Required work —
The answer should consist of each line below that contains the word "halves".

Collected data:
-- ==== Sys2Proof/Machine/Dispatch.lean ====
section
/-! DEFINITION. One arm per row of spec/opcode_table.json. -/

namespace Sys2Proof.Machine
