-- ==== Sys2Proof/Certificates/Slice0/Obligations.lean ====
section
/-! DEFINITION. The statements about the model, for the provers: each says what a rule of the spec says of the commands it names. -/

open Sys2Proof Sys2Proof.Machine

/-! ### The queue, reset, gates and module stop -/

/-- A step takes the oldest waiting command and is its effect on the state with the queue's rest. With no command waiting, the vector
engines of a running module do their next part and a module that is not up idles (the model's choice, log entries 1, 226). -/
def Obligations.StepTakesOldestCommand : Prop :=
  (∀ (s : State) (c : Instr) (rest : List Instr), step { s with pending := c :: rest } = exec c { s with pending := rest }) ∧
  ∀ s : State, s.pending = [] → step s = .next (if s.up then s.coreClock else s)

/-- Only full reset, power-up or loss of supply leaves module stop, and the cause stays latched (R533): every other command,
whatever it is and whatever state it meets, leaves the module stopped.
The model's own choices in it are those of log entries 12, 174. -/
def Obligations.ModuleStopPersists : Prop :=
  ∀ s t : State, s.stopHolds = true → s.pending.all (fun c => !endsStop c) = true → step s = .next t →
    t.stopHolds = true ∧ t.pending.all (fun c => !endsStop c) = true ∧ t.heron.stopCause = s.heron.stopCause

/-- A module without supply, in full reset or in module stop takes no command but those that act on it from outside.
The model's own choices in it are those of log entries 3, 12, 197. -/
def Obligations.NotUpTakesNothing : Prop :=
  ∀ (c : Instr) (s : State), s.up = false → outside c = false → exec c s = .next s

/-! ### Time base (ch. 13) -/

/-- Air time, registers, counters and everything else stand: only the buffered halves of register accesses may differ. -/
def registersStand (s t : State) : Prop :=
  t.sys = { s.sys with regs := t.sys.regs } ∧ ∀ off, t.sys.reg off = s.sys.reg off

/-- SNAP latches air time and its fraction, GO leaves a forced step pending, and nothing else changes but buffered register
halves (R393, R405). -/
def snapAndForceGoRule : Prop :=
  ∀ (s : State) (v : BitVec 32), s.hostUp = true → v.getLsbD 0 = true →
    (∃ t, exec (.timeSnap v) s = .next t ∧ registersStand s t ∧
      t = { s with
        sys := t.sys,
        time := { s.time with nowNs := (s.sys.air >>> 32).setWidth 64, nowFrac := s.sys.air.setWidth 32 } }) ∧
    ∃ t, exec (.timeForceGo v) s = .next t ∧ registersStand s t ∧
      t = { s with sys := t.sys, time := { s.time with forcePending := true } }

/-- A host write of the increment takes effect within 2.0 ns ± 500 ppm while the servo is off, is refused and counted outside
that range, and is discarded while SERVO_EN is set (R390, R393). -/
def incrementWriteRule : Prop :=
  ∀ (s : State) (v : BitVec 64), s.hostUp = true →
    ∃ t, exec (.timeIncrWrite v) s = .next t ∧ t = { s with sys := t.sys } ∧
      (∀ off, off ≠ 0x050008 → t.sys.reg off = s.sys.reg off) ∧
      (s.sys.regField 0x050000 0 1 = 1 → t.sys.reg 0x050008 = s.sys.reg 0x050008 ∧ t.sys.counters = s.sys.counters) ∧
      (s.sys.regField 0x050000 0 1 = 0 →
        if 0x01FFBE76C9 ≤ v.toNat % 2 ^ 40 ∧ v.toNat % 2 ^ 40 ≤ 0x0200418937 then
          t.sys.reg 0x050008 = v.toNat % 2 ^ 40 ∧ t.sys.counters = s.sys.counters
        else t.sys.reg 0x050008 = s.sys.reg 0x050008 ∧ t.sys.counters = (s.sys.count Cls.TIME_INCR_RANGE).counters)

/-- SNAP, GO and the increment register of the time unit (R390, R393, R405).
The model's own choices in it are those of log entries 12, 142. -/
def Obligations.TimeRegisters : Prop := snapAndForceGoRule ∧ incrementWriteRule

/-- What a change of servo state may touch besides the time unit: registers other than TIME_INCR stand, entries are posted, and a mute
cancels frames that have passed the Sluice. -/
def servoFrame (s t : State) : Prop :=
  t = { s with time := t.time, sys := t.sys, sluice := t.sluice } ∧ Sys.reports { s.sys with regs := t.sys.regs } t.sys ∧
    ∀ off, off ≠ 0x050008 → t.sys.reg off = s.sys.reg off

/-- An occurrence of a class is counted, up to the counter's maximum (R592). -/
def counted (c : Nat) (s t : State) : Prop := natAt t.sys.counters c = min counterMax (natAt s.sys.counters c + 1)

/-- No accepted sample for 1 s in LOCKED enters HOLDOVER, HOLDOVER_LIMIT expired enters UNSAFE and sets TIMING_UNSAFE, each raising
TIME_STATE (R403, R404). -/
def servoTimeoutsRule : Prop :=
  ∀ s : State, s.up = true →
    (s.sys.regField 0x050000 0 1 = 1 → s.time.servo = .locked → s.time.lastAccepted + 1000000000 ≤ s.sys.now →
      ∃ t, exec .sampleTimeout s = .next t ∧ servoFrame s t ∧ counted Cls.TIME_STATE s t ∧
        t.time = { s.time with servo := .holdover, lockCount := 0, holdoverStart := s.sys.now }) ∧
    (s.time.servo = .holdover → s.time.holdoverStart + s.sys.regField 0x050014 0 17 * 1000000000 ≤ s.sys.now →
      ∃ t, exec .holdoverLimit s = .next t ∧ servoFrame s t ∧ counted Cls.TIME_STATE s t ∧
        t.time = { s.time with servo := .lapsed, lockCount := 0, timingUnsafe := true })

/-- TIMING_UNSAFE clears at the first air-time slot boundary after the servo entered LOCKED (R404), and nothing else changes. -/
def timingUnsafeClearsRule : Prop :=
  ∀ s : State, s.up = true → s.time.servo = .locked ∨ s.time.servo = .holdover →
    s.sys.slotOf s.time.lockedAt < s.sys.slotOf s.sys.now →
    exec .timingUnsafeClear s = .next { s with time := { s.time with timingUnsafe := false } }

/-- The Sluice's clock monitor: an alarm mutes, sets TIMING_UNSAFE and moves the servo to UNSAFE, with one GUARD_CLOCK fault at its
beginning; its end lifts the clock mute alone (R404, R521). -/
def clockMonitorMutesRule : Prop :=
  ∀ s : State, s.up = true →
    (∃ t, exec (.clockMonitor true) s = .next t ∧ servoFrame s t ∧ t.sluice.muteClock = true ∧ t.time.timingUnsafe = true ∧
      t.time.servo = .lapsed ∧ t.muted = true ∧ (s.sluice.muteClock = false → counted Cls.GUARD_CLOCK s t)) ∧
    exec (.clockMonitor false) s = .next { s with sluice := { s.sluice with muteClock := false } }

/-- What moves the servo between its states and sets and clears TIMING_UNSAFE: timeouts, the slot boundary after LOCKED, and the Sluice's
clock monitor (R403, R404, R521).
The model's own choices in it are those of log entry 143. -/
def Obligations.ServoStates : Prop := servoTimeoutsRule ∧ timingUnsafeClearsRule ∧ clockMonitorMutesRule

==

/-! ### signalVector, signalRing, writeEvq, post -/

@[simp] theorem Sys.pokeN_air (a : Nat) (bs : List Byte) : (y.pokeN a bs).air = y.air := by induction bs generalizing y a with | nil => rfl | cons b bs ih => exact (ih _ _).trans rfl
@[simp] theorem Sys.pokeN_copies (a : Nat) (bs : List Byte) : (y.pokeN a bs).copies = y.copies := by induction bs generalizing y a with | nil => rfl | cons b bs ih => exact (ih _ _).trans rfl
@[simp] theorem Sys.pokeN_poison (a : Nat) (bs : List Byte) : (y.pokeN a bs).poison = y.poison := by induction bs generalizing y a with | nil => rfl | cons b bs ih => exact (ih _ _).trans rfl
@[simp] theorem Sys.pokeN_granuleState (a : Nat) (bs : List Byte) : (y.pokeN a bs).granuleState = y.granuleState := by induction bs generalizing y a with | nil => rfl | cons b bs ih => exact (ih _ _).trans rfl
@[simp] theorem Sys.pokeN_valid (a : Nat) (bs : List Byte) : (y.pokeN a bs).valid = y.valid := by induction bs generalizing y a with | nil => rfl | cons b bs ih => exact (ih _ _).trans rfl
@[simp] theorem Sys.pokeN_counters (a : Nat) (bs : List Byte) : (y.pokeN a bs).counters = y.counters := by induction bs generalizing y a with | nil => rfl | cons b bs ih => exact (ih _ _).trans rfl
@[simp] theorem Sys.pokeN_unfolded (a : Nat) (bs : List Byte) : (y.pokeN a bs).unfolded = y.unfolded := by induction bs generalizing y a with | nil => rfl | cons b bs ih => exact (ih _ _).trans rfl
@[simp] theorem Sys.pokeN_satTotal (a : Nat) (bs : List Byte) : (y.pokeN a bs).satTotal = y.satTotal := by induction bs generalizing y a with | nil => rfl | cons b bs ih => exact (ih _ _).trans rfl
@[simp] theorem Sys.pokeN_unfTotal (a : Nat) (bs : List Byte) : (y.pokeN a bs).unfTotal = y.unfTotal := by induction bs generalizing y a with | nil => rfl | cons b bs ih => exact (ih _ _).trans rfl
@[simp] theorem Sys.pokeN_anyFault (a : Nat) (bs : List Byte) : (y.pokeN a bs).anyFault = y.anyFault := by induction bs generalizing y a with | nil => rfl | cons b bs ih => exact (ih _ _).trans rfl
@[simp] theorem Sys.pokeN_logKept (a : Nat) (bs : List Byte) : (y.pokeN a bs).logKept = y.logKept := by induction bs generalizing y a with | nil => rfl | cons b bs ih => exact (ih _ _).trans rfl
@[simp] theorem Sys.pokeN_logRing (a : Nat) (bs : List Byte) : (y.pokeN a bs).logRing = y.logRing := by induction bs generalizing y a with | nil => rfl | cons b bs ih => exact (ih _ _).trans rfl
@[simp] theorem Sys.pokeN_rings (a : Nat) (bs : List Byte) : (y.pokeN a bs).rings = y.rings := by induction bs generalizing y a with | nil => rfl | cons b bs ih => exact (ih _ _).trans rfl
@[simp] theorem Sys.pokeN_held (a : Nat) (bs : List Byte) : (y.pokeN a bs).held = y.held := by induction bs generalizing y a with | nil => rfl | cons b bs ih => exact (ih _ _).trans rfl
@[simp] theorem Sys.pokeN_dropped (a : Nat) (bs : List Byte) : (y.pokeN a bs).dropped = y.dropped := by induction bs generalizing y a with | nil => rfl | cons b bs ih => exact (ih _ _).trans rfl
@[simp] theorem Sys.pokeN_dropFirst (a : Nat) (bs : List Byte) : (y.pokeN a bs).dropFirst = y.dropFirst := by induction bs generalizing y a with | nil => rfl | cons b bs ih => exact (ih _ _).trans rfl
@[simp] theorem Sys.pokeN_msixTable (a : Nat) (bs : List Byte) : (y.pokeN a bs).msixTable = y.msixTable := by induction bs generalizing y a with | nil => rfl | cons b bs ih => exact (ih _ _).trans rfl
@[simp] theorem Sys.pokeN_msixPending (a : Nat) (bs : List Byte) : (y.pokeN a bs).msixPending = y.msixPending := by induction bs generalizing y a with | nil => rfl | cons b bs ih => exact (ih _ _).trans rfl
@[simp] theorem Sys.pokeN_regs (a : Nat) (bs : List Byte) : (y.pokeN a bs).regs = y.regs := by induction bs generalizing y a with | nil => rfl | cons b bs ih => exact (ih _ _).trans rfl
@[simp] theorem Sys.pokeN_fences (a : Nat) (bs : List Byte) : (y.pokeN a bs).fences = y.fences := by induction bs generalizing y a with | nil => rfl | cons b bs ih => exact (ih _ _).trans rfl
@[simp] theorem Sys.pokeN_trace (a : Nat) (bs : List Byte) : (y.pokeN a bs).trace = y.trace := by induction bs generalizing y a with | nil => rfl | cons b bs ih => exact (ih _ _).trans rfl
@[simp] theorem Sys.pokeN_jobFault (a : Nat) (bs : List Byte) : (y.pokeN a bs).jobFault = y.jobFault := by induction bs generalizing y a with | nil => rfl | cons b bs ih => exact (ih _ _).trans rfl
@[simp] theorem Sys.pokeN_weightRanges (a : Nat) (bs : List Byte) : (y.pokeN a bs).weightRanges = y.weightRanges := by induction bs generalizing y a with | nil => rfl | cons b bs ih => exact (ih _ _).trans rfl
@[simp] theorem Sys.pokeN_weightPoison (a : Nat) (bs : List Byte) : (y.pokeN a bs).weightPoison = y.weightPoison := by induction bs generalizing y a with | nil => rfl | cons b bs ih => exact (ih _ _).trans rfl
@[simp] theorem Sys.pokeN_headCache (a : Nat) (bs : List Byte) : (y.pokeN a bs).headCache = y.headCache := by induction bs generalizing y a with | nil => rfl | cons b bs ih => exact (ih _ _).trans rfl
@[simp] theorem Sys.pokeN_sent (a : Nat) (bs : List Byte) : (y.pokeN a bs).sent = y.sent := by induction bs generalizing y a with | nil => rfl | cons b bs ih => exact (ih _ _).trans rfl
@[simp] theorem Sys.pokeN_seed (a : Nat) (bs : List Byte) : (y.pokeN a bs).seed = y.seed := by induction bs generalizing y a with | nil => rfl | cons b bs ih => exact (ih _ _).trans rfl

Written solution —
/-- Air time, registers, counters and everything else stand: only the buffered halves of register accesses may differ. -/
halves (R393, R405). -/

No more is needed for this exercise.